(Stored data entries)
+ + + + +

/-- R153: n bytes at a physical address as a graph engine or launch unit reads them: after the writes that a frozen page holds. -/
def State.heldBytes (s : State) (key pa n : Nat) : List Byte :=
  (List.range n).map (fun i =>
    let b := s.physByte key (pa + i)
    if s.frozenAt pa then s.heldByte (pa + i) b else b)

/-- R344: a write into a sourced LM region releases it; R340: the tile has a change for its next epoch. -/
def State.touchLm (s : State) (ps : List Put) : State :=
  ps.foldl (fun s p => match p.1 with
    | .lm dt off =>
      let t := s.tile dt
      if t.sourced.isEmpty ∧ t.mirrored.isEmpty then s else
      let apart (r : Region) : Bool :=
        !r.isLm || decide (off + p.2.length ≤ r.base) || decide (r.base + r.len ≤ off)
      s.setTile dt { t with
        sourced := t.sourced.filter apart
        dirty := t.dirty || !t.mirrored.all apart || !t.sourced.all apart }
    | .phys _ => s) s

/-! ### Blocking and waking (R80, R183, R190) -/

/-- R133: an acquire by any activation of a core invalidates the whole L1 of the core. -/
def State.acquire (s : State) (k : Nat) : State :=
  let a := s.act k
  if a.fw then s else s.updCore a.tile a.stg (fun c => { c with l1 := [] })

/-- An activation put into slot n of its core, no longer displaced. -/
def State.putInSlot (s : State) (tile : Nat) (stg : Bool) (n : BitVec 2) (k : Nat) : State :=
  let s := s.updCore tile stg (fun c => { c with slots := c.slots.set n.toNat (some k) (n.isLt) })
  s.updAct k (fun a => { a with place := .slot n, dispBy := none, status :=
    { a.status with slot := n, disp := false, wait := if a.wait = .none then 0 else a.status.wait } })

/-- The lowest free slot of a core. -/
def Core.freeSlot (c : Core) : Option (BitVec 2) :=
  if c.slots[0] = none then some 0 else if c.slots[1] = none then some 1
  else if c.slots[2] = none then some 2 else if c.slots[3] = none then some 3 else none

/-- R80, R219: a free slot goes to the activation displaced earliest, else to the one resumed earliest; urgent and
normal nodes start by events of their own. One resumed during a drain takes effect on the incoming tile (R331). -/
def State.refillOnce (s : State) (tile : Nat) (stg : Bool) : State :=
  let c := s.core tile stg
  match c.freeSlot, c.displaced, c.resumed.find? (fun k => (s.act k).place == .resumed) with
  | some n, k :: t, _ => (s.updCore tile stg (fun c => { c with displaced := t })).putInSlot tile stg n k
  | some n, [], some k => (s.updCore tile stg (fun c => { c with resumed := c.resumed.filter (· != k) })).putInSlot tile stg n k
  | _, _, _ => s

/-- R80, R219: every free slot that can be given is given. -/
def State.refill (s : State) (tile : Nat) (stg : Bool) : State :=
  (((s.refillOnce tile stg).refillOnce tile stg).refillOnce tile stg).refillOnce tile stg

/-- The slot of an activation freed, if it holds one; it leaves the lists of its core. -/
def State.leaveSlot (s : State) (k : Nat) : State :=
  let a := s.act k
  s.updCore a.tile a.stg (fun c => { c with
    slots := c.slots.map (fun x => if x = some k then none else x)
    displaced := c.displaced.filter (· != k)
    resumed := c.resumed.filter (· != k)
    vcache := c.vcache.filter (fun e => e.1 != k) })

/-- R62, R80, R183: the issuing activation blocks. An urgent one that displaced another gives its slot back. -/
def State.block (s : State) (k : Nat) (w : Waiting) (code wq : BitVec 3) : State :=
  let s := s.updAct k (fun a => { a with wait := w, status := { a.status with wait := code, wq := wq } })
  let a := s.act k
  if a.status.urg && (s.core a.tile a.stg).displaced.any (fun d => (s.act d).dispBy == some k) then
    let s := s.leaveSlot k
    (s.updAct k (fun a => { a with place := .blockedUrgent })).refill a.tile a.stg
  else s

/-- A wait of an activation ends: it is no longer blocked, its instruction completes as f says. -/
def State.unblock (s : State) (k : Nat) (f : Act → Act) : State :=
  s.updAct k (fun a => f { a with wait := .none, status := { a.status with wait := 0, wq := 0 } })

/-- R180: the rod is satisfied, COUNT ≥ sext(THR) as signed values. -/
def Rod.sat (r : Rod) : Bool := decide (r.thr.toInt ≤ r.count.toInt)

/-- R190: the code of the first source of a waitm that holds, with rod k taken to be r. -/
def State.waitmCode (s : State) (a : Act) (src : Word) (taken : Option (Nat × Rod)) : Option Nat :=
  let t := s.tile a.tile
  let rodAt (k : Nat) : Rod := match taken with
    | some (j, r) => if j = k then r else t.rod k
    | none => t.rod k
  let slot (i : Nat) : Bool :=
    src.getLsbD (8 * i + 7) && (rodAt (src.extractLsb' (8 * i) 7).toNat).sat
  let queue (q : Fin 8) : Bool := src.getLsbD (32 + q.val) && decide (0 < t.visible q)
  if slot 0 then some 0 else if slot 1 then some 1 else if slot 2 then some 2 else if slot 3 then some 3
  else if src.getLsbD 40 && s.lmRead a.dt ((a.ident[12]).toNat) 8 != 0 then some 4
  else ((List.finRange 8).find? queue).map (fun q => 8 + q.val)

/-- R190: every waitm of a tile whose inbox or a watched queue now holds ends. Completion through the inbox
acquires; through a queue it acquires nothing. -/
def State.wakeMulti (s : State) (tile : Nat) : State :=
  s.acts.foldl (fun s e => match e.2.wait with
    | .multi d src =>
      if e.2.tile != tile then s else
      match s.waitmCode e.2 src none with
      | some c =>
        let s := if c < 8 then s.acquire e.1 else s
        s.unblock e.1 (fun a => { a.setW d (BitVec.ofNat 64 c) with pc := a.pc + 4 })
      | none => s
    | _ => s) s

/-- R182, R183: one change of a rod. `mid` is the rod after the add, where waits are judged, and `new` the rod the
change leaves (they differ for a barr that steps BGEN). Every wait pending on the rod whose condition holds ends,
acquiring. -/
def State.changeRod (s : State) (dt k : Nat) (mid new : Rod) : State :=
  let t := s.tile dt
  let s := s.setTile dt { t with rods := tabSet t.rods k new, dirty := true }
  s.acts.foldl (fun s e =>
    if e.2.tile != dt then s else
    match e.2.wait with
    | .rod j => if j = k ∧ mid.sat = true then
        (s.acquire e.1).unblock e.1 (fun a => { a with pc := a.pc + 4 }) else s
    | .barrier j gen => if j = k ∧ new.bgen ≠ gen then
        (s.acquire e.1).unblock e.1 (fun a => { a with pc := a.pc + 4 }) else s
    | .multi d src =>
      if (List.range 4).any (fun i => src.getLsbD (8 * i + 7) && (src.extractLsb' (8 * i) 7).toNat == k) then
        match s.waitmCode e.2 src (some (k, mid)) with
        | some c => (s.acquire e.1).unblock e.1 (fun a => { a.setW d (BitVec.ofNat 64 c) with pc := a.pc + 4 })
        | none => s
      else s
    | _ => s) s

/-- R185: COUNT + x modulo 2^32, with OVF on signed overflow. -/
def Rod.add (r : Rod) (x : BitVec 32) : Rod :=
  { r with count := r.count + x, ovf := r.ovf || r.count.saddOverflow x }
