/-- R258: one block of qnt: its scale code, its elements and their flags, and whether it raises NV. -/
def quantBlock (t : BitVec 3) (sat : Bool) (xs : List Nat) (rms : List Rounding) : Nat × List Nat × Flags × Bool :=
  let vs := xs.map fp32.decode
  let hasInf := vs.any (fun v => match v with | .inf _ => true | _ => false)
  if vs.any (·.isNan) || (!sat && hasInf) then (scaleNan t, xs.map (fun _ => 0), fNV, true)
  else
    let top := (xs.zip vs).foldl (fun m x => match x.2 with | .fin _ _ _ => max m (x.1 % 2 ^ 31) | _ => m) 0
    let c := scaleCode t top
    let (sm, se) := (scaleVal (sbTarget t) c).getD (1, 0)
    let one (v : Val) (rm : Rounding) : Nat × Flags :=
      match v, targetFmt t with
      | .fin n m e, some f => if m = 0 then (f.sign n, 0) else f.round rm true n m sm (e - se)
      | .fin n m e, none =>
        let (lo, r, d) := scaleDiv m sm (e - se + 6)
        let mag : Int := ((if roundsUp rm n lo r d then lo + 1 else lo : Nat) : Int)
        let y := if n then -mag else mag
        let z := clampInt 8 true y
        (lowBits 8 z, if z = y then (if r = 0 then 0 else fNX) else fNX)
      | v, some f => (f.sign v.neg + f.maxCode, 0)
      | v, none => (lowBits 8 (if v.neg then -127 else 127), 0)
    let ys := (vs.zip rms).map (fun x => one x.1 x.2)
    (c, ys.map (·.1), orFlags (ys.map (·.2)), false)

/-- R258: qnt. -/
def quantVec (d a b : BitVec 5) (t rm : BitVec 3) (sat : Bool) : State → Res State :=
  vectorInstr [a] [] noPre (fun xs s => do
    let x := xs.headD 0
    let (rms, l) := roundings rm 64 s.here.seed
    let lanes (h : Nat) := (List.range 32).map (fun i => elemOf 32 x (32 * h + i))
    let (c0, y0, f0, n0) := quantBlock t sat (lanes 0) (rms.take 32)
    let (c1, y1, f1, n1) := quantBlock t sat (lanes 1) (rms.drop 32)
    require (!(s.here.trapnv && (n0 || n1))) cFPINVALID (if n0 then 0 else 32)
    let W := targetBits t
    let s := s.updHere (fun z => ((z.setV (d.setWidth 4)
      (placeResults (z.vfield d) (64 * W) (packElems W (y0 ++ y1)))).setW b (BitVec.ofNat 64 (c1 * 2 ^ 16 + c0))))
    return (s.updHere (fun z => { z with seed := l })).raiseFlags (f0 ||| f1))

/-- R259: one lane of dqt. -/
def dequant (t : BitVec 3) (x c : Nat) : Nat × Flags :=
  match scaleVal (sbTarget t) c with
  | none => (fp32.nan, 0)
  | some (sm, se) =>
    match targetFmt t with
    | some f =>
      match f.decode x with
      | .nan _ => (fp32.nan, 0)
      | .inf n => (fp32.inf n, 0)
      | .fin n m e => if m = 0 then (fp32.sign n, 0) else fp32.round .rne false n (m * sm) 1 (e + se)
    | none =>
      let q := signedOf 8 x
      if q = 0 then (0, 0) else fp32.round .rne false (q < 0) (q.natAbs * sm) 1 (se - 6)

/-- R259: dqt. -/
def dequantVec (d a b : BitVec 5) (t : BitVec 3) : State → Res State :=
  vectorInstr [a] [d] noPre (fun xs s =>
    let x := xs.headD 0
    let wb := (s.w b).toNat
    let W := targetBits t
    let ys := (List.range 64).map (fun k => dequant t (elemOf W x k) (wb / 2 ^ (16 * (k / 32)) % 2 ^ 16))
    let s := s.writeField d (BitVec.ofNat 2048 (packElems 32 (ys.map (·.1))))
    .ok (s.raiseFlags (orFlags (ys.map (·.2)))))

+ + + + +

## [REQUIRED ACTION]
Will you return exactly the lines above from the one with "longer displaced. -/" down to the one with "place := .slot", counting both as part of the range?

## [SOLVED EXERCISE]
/-- An activation put into slot n of its core, no longer displaced. -/
def State.putInSlot (s : State) (tile : Nat) (stg : Bool) (n : BitVec 2) (k : Nat) : State :=
  let s := s.updCore tile stg (fun c => { c with slots := c.slots.set n.toNat (some k) (n.isLt) })
  s.updAct k (fun a => { a with place := .slot n, dispBy := none, status :=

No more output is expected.